Two Mercury Bay Area School students recently returned from a trip of a lifetime patrolling the golden sands of Huntington Beach, California.

Lifeguards, Harry Evans and Caleb Hogarth, were among the 17 members of the Tairua Surf Lifesaving Club who took part in an international exchange held every three years in conjunction with their counterparts in Piha.

The two Year 13s went through an intensive 18-month training programme to prepare them for the physical demands of lifeguarding American-style. “They do everything we do, but it’s on such a bigger scale and so much more intense,” said Caleb who, along with Harry, is also part of the MBAS First XV rugby team.

“I thought the training was physically demanding, but we definitely needed it. The fitness levels of the US guards are pretty incredible. We had the opportunity to shadow the local guards and see how they do things, and it really tested us,” said Caleb.

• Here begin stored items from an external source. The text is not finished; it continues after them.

-- ==== Sys2Proof/Machine/Bitstream.lean ====
section
/-! DEFINITION. The bitstream reader (41_bitstream.md R200 to R211): refill and drop, the peeks and discards over a lane
list, the raw byte reader, and the commands `SYNC`, `RDBYTE`, `RDWORD`, `PEEK`, `PEEKV`, `DISCARD`, `DISCARDV`, `DISCARDACC`. -/

namespace Sys2Proof.Machine

/-- A lane with word `w` merged above its buffered bits (R204). -/
def Lane.load (x : Lane) (w : Word) : Lane :=
  { x with buf := x.buf ||| (w.setWidth 64 <<< x.avail.toNat), avail := x.avail + 32 }

/-- `Refill(l, n)` (R204), for a width of at most 32. -/
def State.refill (l : LaneId) (n : Nat) (s : State) : State :=
  if (s.lane l).avail.toNat < n then
    let r := s.inWord
    r.2.modLane l fun x => x.load r.1
  else s

/-- A lane with its low `n` bits consumed, for `n` at most `AVAIL` (R210). -/
def Lane.consume (x : Lane) (n : Nat) : Lane :=
  { x with buf := x.buf >>> n, avail := x.avail - BitVec.ofNat 7 n }

/-- `Drop(l, n)` (R210). -/
def State.drop (l : LaneId) (n : Nat) (s : State) : State :=
  if (s.lane l).avail.toNat < n then
    (s.warn .discardUnderflow).modLane l fun x => { x with buf := 0, avail := 0 }
  else s.modLane l fun x => x.consume n

/-- The peek window of a lane for a width `n` of at most 32 (R206): `PV <- BUF & mask(n)`, `PW <- n`. -/
def Lane.window (x : Lane) (n : Nat) : Lane :=
  { x with pv := BitVec.ofNat 32 (lowBits n x.buf.toNat), pw := BitVec.ofNat 6 n }

/-- One lane of `PeekV` (R206): a width above 32 warns and becomes 32. -/
def State.peekLane (l : LaneId) (width : Nat) (s : State) : State :=
  let s1 := if 32 < width then s.warn .peekWidth else s
  let n := min width 32
  (s1.refill l n).modLane l fun x => x.window n

/-- `PeekV(lanes, widths)` (R206). -/
def State.peekV (ls : List LaneId) (width : LaneId → Nat) (s : State) : State :=
  forLanes ls (fun l => State.peekLane l (width l)) s

/-- `Peek(lanes, n)` (R205). -/
def State.peek (ls : List LaneId) (n : Nat) (s : State) : State := s.peekV ls fun _ => n

/-- `DiscardV(lanes, counts)` (R208). -/
def State.discardV (ls : List LaneId) (count : LaneId → Nat) (s : State) : State :=
  forLanes ls (fun l => State.drop l (count l)) s

/-- One lane of `DiscardAcc` (R209). -/
def State.dropAcc (l : LaneId) (s : State) : State :=
  (s.drop l (s.lane l).dacc.toNat).modLane l fun x => { x with dacc := 0 }

/-- `DiscardAcc(lanes)` (R209). -/
def State.discardAcc (ls : List LaneId) (s : State) : State := forLanes ls State.dropAcc s

/-- The raw cache filled with the bytes of a word, in ascending byte order (R153, R202). -/
def State.fillCache (w : Word) (s : State) : State :=
  { s with
    rcb := #v[w.extractLsb' 0 8, w.extractLsb' 8 8, w.extractLsb' 16 8, w.extractLsb' 24 8]
    rcn := 4 }

/-- The oldest cached byte, `RCB[4 - RCN]` (R58, R202). It is asked for only where `RCN` is not 0: `ReadByte` fills the
cache first. -/
def State.cachedByte (s : State) : Byte :=
  match s.rcn with
  | 0 => 0
  | 1 => s.rcb[3]
  | 2 => s.rcb[2]
  | 3 => s.rcb[1]
  | 4 => s.rcb[0]

/-- The oldest cached byte, and the state with `RCN` one lower (R202). -/
def State.takeCached (s : State) : Byte × State :=
  (s.cachedByte, { s with rcn := ⟨s.rcn.val - 1, by omega⟩ })

/-- `ReadByte()` (R202). -/
def State.readByte (s : State) : Byte × State :=
  if s.rcn = 0 then
    let r := s.inWord
    (r.2.fillCache r.1).takeCached
  else s.takeCached

/-- `SYNC` as a step (R201): the cache and every lane's `BUF`, `AVAIL` and `DACC` are emptied. -/
def State.sync (s : State) : State :=
  forLanes allLanes (fun l => State.modLane l fun x => { x with buf := 0, avail := 0, dacc := 0 })
    { s with rcn := 0, rcb := Vector.replicate 4 0 }

/-- `SYNC` (R201). -/
def execSync (s : State) : Host.Outcome State Fault Refusal := finish { rawCache := true, lanes := true } s s.sync

/-- `RDBYTE` (R202). -/
def execRdbyte (s : State) : Host.Outcome State Fault Refusal :=
  let r := s.readByte
  finish { Writes.rawReader with res := true } s (r.2.setRes r.1.toNat)

/-- `RDWORD` (R203). -/
def execRdword (s : State) : Host.Outcome State Fault Refusal :=
  let r := s.inWord
  finish { res := true, readPos := true } s (r.2.setRes r.1.toNat)

/-- `PEEK lo, cnt, n` (R205). -/
def execPeek (lo : BitVec 5) (cnt n : BitVec 6) (s : State) : Host.Outcome State Fault Refusal :=
  finish .laneReader s (s.peek (cmdLanes lo cnt) n.toNat)

/-- `PEEKV lo, cnt` (R206). -/
def execPeekv (lo : BitVec 5) (cnt : BitVec 6) (s : State) : Host.Outcome State Fault Refusal :=
  finish .laneReader s (s.peekV (cmdLanes lo cnt) s.nvWidth)

/-- `DISCARD lo, cnt, n` (R207). -/
def execDiscard (lo : BitVec 5) (cnt n : BitVec 6) (s : State) : Host.Outcome State Fault Refusal :=
  finish { lanes := true } s (s.discardV (cmdLanes lo cnt) fun _ => n.toNat)

/-- `DISCARDV lo, cnt` (R208). -/
def execDiscardv (lo : BitVec 5) (cnt : BitVec 6) (s : State) : Host.Outcome State Fault Refusal :=
  finish { lanes := true } s (s.discardV (cmdLanes lo cnt) s.nvWidth)

/-- `DISCARDACC lo, cnt` (R209). -/
def execDiscardacc (lo : BitVec 5) (cnt : BitVec 6) (s : State) : Host.Outcome State Fault Refusal :=
  finish { lanes := true } s (s.discardAcc (cmdLanes lo cnt))

end Sys2Proof.Machine
end

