-- ==== Sys2Proof/Certificates/Slice0/Obligations.lean ====
section
/-! DEFINITION. The statements for the provers, and before them the words they are made of. A frame is said by an equation
`t = { s with ... }` that names every field the command may change: all other fields, both buffers among them, are then
unchanged. Where a command stores bytes, `Stored` says the frame of the output buffer through the read of one byte. -/

namespace Sys2Proof.Claims

open Sys2Proof.Machine

/-! ### Command words -/

/-- The command word with the given field values, as a number (30_encoding.md R141). -/
def wordOf (op lo cnt n t : Nat) : Nat := op + lo * 2 ^ 8 + cnt * 2 ^ 13 + n * 2 ^ 19 + t * 2 ^ 25

/-- The field `OP` of a word. -/
def opField (w : Nat) : Nat := w % 2 ^ 8

/-- The field `LO` of a word. -/
def loField (w : Nat) : Nat := w / 2 ^ 8 % 2 ^ 5

/-- The field `CNT` of a word. -/
def cntField (w : Nat) : Nat := w / 2 ^ 13 % 2 ^ 6

/-- The field `N` of a word. -/
def nField (w : Nat) : Nat := w / 2 ^ 19 % 2 ^ 6

/-- The field `T` of a word. -/
def tField (w : Nat) : Nat := w / 2 ^ 25 % 2 ^ 2

/-- The opcodes of R143. -/
def assignedOps : List Nat :=
  [0x01, 0x02, 0x03, 0x04, 0x05, 0x06, 0x07, 0x08, 0x09, 0x0A, 0x10, 0x11, 0x12, 0x13, 0x14, 0x20, 0x21, 0x22, 0x23,
    0x30, 0x31, 0x32, 0x33, 0x34, 0x40, 0x41, 0x42, 0x43, 0x44]

/-- The opcodes that use `LO` and `CNT` (R143). -/
def rangeOps : List Nat := [0x06, 0x07, 0x08, 0x09, 0x0A, 0x12, 0x13, 0x14, 0x23]

/-- The opcodes that use `N` (R143). -/
def nOps : List Nat := [0x06, 0x08, 0x10, 0x21, 0x30]

/-- The opcodes that use `T` (R143). -/
def tOps : List Nat := [0x10, 0x11, 0x12, 0x13, 0x14]

/-- R145: the seven items, over the value of the word. -/
def IllegalWord (w : Nat) : Prop :=
  opField w ∉ assignedOps ∨ w / 2 ^ 27 ≠ 0 ∨
    ((opField w ∉ rangeOps ∧ (loField w ≠ 0 ∨ cntField w ≠ 0)) ∨ (opField w ∉ nOps ∧ nField w ≠ 0) ∨
      (opField w ∉ tOps ∧ tField w ≠ 0)) ∨
    (opField w ∈ rangeOps ∧ 32 < loField w + cntField w) ∨ (opField w = 0x11 ∧ tField w = 3) ∨
    (opField w = 0x21 ∧ 1 < nField w) ∨ (opField w = 0x30 ∧ 3 < nField w)

/-! ### Warnings -/

/-- `s` with the warning registers of `t`. -/
def warningsOf (s t : State) : State :=
  { s with warnSticky := t.warnSticky, warnCount := t.warnCount, warnLast := t.warnLast, warnLog := t.warnLog }

/-- The warnings `es` were raised between `s` and `t`, in order, with the cursors each logged (60_exceptions.md R452, R454). -/
def WarnedAt (s t : State) (es : List WarnEntry) : Prop :=
  t.warnLog = s.warnLog ++ es ∧ t.warnSticky = es.foldl (fun w e => w ||| (1#32 <<< e.code.code)) s.warnSticky ∧
    t.warnCount.toNat = min (s.warnCount.toNat + es.length) (2 ^ 32 - 1) ∧
    t.warnLast = ((es.getLast?).map fun e => BitVec.ofNat 8 e.code.code).getD s.warnLast

/-- The warnings `cs` were raised between `s` and `t`, in order, all at the cursors of `s`. -/
def WarnedHere (s t : State) (cs : List Warn) : Prop := WarnedAt s t (cs.map fun c => ⟨c, s.readPos, s.writePos⟩)

/-- The warnings `cs` were raised between `s` and `t`, in order, at whatever cursors. -/
def Warned (s t : State) (cs : List Warn) : Prop := ∃ es : List WarnEntry, WarnedAt s t es ∧ es.map (·.code) = cs

/-! ### Output -/

/-- The bytes `bs` were produced between `s` and `t` (20_memory.md R105): `WRITEPOS` advanced by their number; and, where
it did not wrap, the indices from `WRITEPOS` on and below `OUT_CAP` are those newly written, the byte produced at index a is
stored there if a is below `OUT_CAP`, and every other byte of `OUT` reads as before. -/
def Stored (s t : State) (bs : List Byte) : Prop :=
  t.writePos = s.writePos + BitVec.ofNat 64 bs.length ∧
    (s.writePos.toNat + bs.length < 2 ^ 64 →
      (∀ a, t.wrote a = (s.wrote a || (decide (s.writePos.toNat ≤ a) && decide (a < s.writePos.toNat + bs.length) &&
        decide (a < s.outCap.toNat)))) ∧
      (s.outBuf.wf = true → t.outBuf.wf = true ∧
        ∀ a, t.outBuf.read a =
          if s.writePos.toNat ≤ a ∧ a < s.writePos.toNat + bs.length ∧ a < s.outCap.toNat then
            bs.getD (a - s.writePos.toNat) 0
          else s.outBuf.read a))

/-! ### The raw byte stream -/

/-- The `k`-th byte, from 0, that the raw byte reader hands out from state `s` on: the cached bytes, oldest first, then
the bytes of the words from `READPOS` on, in ascending byte order (10_state.md R58, 30_encoding.md R153). -/
def rawByteAt (s : State) (k : Nat) : Byte :=
  if k < s.rcn.val then s.rcb.toList.getD (4 - s.rcn.val + k) 0
  else
    (s.inWordAt (s.readPos + BitVec.ofNat 64 ((k - s.rcn.val) / 4)).toNat).extractLsb' (8 * ((k - s.rcn.val) % 4)) 8

/-- The raw byte reader took `n` bytes between `s` and `t`, and nothing else was loaded: one word for every four bytes not
cached, and the bytes it hands out next are those after the first `n` (41_bitstream.md R202). -/
def RawTaken (s t : State) (n : Nat) : Prop :=
  t.readPos = s.readPos + BitVec.ofNat 64 ((n - s.rcn.val + 3) / 4) ∧
    t.rcn.val = (if n ≤ s.rcn.val then s.rcn.val - n else (4 - (n - s.rcn.val) % 4) % 4) ∧
    ∀ k, rawByteAt t k = rawByteAt s (n + k)

/-- The first `n` bytes of the raw byte stream. -/
def rawBytes (s : State) (n : Nat) : List Byte := (List.range n).map (rawByteAt s)
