-- ==== Sys2Proof/Laws/PerInstr.lean ====
section
/-! SUPPORT. The per-instruction family `EncodedFields`: the word of each command, well-formed or not, carries exactly the
command's fields at their places (30_encoding.md R141), and its reserved bits [31:27] are 0. -/

namespace Sys2Proof.Laws

/-- The fields of the command's word are the command's fields, the five reserved bits among them 0. -/
def EncodedFields.Statement (i : Instr) : Prop :=
  CmdFields.ofWord (encode i) = i.fields ∧ (CmdFields.ofWord (encode i)).rsv = 0

/-- The statement follows from the command's own `rsv` field being 0. -/
theorem encodedFields_of_rsv (i : Instr) (h : i.fields.rsv = 0) : EncodedFields.Statement i := by
  simp [EncodedFields.Statement, encode, h]

theorem EncodedFields.reset : EncodedFields.Statement .reset :=
  encodedFields_of_rsv _ rfl

theorem EncodedFields.sync : EncodedFields.Statement .sync :=
  encodedFields_of_rsv _ rfl

theorem EncodedFields.rdword : EncodedFields.Statement .rdword :=
  encodedFields_of_rsv _ rfl

theorem EncodedFields.rdbyte : EncodedFields.Statement .rdbyte :=
  encodedFields_of_rsv _ rfl

theorem EncodedFields.rdpsize : EncodedFields.Statement .rdpsize :=
  encodedFields_of_rsv _ rfl

theorem EncodedFields.peek (lo : BitVec 5) (cnt : BitVec 6) (n : BitVec 6) : EncodedFields.Statement (.peek lo cnt n) :=
  encodedFields_of_rsv _ rfl

theorem EncodedFields.peekv (lo : BitVec 5) (cnt : BitVec 6) : EncodedFields.Statement (.peekv lo cnt) :=
  encodedFields_of_rsv _ rfl

theorem EncodedFields.discard (lo : BitVec 5) (cnt : BitVec 6) (n : BitVec 6) : EncodedFields.Statement (.discard lo cnt n) :=
  encodedFields_of_rsv _ rfl

theorem EncodedFields.discardv (lo : BitVec 5) (cnt : BitVec 6) : EncodedFields.Statement (.discardv lo cnt) :=
  encodedFields_of_rsv _ rfl

theorem EncodedFields.discardacc (lo : BitVec 5) (cnt : BitVec 6) : EncodedFields.Statement (.discardacc lo cnt) :=
  encodedFields_of_rsv _ rfl

theorem EncodedFields.fsebuild (t : Tbl) (n : BitVec 6) : EncodedFields.Statement (.fsebuild t n) :=
  encodedFields_of_rsv _ rfl

theorem EncodedFields.fsepredef (t : Tbl) : EncodedFields.Statement (.fsepredef t) :=
  encodedFields_of_rsv _ rfl

theorem EncodedFields.fseinit (t : Tbl) (lo : BitVec 5) (cnt : BitVec 6) : EncodedFields.Statement (.fseinit t lo cnt) :=
  encodedFields_of_rsv _ rfl

theorem EncodedFields.fsedec (t : Tbl) (lo : BitVec 5) (cnt : BitVec 6) : EncodedFields.Statement (.fsedec t lo cnt) :=
  encodedFields_of_rsv _ rfl

theorem EncodedFields.fsedecnp (t : Tbl) (lo : BitVec 5) (cnt : BitVec 6) : EncodedFields.Statement (.fsedecnp t lo cnt) :=
  encodedFields_of_rsv _ rfl

theorem EncodedFields.hufwex : EncodedFields.Statement .hufwex :=
  encodedFields_of_rsv _ rfl

theorem EncodedFields.hufwfse (aux : BitVec 1) : EncodedFields.Statement (.hufwfse aux) :=
  encodedFields_of_rsv _ rfl

theorem EncodedFields.hufexpand : EncodedFields.Statement .hufexpand :=
  encodedFields_of_rsv _ rfl

theorem EncodedFields.hufdec (lo : BitVec 5) (cnt : BitVec 6) : EncodedFields.Statement (.hufdec lo cnt) :=
  encodedFields_of_rsv _ rfl

theorem EncodedFields.litcfg (mode : BitVec 2) : EncodedFields.Statement (.litcfg mode) :=
  encodedFields_of_rsv _ rfl

theorem EncodedFields.setrle : EncodedFields.Statement .setrle :=
  encodedFields_of_rsv _ rfl

theorem EncodedFields.littarget : EncodedFields.Statement .littarget :=
  encodedFields_of_rsv _ rfl

theorem EncodedFields.matchcopy : EncodedFields.Statement .matchcopy :=
  encodedFields_of_rsv _ rfl

theorem EncodedFields.seqexec : EncodedFields.Statement .seqexec :=
  encodedFields_of_rsv _ rfl

theorem EncodedFields.cblock : EncodedFields.Statement .cblock :=
  encodedFields_of_rsv _ rfl

theorem EncodedFields.rleblock : EncodedFields.Statement .rleblock :=
  encodedFields_of_rsv _ rfl

theorem EncodedFields.rawblock : EncodedFields.Statement .rawblock :=
  encodedFields_of_rsv _ rfl

theorem EncodedFields.block : EncodedFields.Statement .block :=
  encodedFields_of_rsv _ rfl

theorem EncodedFields.run : EncodedFields.Statement .run :=
  encodedFields_of_rsv _ rfl

end Sys2Proof.Laws
end

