-- ==== Sys2Proof/Tests/Slice0.lean ====
section
/-! SUPPORT. The model's own tests. Expected values are those of 95_test_vectors.md (the vector is named beside each test) or
are worked out by hand from the rule named. After them, one witness for the hypotheses of every statement of
Certificates/Slice0/Obligations.lean that has any, a clause at a time where it has several. -/

namespace Sys2Proof.Tests

-- One theorem at a time: the kernel evaluations below are not worth a thread each.
set_option Elab.async false

open Sys2Proof.Machine Sys2Proof.Claims

/-! ### States to test on -/

/-- A buffer that holds the given bytes from index `k` on. -/
def cellsFrom : Nat → List Nat → List Host.Cell
  | _, [] => []
  | k, b :: bs => if b = 0 then cellsFrom (k + 1) bs else (k, BitVec.ofNat 8 b) :: cellsFrom (k + 1) bs

/-- After reset, with the given input and an output capacity of 64. -/
def onInput (bytes : List Nat) : State :=
  { State.reset with inSize := BitVec.ofNat 32 bytes.length, outCap := 64, inBuf := ⟨cellsFrom 0 bytes⟩ }

/-- After reset, with the given output produced. -/
def onOutput (bytes : List Nat) (cap off len : Word) : State :=
  { State.reset with
    outCap := cap
    outBuf := ⟨cellsFrom 0 bytes⟩
    written := [(0, bytes.length)]
    writePos := BitVec.ofNat 64 bytes.length
    arg0 := off
    arg1 := len }

/-- The state after a command. -/
def after (i : Instr) (s : State) : State :=
  match exec i s with
  | .next t => t
  | _ => s

/-- The first `n` bytes of the output. -/
def output (s : State) (n : Nat) : List Nat := (List.range n).map fun a => (s.outBuf.read a).toNat

/-- The input image of the vectors of section 2.3. -/
def readerInput : State := onInput [0x21, 0x43, 0x65, 0x87, 0x98, 0xBA, 0xDC, 0xFE, 0xAA]

/-- Vector F8: table LL of prob[1] = prob[3] = 16, with lane 0's first word 0xB27. -/
def withF8 : State := (onInput [0x27, 0x0B]).buildTable .ll 5 ([0, 16, 0, 16] ++ List.replicate 32 0)

/-- The three predefined tables built, and every lane's states initialised. -/
def withTables : State :=
  let s := (((onInput [0x42, 1]).fsePredef .ll).2.fsePredef .ml).2.fsePredef .off
  ((s.2.fseInit .ll allLanes).fseInit .ml allLanes).fseInit .off allLanes

/-- Weights written as `HUFWEX` leaves them. -/
def withWeights (ws : List Nat) : State :=
  { State.reset with
    hufn := BitVec.ofNat 8 ws.length
    hufw := tabulate 256 fun k => BitVec.ofNat 4 (ws.getD k 0) }

/-- The Huffman table of vector H3. -/
def withHuffman : State := (withWeights [2, 1, 1]).hufExpand.2

/-- A reset state whose host writes one command word. -/
def issuing (w : Word) : State := { State.reset with hostOps := [.write 4 0x008 w] }

/-- The image of Program 1. -/
def program1 : List Nat := [0x0a, 0, 0, 0, 1, 2, 7, 2, 0x42, 1, 0, 0, 0x61, 0, 0, 0]

/-! ### WellFormed: an ill-formed term for each check -/

theorem test_wf_refuses_peek_range : (Instr.peek 31 2 8).wf = false := by decide
theorem test_wf_refuses_peekv_range : (Instr.peekv 0 33).wf = false := by decide
theorem test_wf_refuses_discard_range : (Instr.discard 31 2 1).wf = false := by decide
theorem test_wf_refuses_discardv_range : (Instr.discardv 1 32).wf = false := by decide
theorem test_wf_refuses_discardacc_range : (Instr.discardacc 16 17).wf = false := by decide
theorem test_wf_refuses_fseinit_range : (Instr.fseinit .ll 1 32).wf = false := by decide
theorem test_wf_refuses_fsedec_range : (Instr.fsedec .ml 31 63).wf = false := by decide
theorem test_wf_refuses_fsedecnp_range : (Instr.fsedecnp .off 30 3).wf = false := by decide
theorem test_wf_refuses_hufdec_range : (Instr.hufdec 2 31).wf = false := by decide
theorem test_wf_refuses_fsepredef_hw : (Instr.fsepredef .hw).wf = false := by decide
theorem test_wf_allows_whole_range : (Instr.peek 0 32 63).wf = true ∧ (Instr.peek 31 1 0).wf = true := by decide

/-! ### Decode: words of 95_test_vectors.md section 2.1 -/

theorem test_decode_reset : decode 0x00000001 = .ok .reset := by decide
theorem test_decode_sync : decode 0x00000002 = .ok .sync := by decide
theorem test_decode_rdword : decode 0x00000003 = .ok .rdword := by decide
theorem test_decode_rdbyte : decode 0x00000004 = .ok .rdbyte := by decide
theorem test_decode_rdpsize : decode 0x00000005 = .ok .rdpsize := by decide
theorem test_decode_peek : decode 0x00E02006 = .ok (.peek 0 1 28) := by decide
theorem test_decode_peekv : decode 0x00006007 = .ok (.peekv 0 3) := by decide
theorem test_decode_discard : decode 0x01C02008 = .ok (.discard 0 1 56) := by decide
theorem test_decode_discardv : decode 0x00006009 = .ok (.discardv 0 3) := by decide
theorem test_decode_discardacc : decode 0x0000200A = .ok (.discardacc 0 1) := by decide
theorem test_decode_fsebuild : decode 0x04180010 = .ok (.fsebuild .off 3) := by decide
theorem test_decode_fsepredef : decode 0x04000011 = .ok (.fsepredef .off) := by decide
theorem test_decode_fseinit : decode 0x04040012 = .ok (.fseinit .off 0 32) := by decide
theorem test_decode_fsedec : decode 0x00002013 = .ok (.fsedec .ll 0 1) := by decide
theorem test_decode_fsedecnp : decode 0x02008014 = .ok (.fsedecnp .ml 0 4) := by decide
theorem test_decode_hufwex : decode 0x00000020 = .ok .hufwex := by decide
theorem test_decode_hufwfse : decode 0x00080021 = .ok (.hufwfse 1) := by decide
theorem test_decode_hufexpand : decode 0x00000022 = .ok .hufexpand := by decide
theorem test_decode_hufdec : decode 0x0000A023 = .ok (.hufdec 0 5) := by decide
theorem test_decode_litcfg : decode 0x00180030 = .ok (.litcfg 3) := by decide
theorem test_decode_setrle : decode 0x00000031 = .ok .setrle := by decide
theorem test_decode_littarget : decode 0x00000032 = .ok .littarget := by decide
theorem test_decode_match : decode 0x00000033 = .ok .matchcopy := by decide
theorem test_decode_seqexec : decode 0x00000034 = .ok .seqexec := by decide
theorem test_decode_cblock : decode 0x00000040 = .ok .cblock := by decide
theorem test_decode_rleblock : decode 0x00000041 = .ok .rleblock := by decide
theorem test_decode_rawblock : decode 0x00000042 = .ok .rawblock := by decide
theorem test_decode_block : decode 0x00000043 = .ok .block := by decide
theorem test_decode_run : decode 0x00000044 = .ok .run := by decide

Harry said the experience had provided great inspiration for improving and developing his own skills. “Being in the towers and trucks with the lifeguards helped me to understand the gigantic task they have and how well they patrol the beach. I found it really interesting to see how each lifeguard was so proactive and that they always had someone else ready to support them.”

During the two-week trip, the boys stayed with host families and also participated in social activities away from the beach.

“I really enjoyed hanging out with my billet, David. I think this gave me a truly immersive and authentic American experience. David and his family not only looked after me, but welcomed me into their family unit. Through this, I formed some close friendships with not only David, but many of the other Americans, as well as some fellow New Zealanders,” said Harry.

The trip aims to grow confidence and leadership skills among the Tairua Surf Lifesaving Club’s members who are making the transition from junior to senior guards. As part of the exchange, they assisted as volunteer instructors on the Huntington Beach junior surf programme which has around 1,000 kids participating, compared to a maximum of 100 on the Tairua version.

Both boys will be putting what they have learned into practice at Tairua Beach over the summer months and are eager to inspire new recruits to follow in their footsteps.

“It was just an incredible experience, I learned so much and it has definitely made me excited to do more travelling in the future. I would highly recommend anyone to get involved in surf lifesaving. The opportunities it brings and the friendships you make are fantastic. The training can be tough, but it’s totally worth it,” said Caleb.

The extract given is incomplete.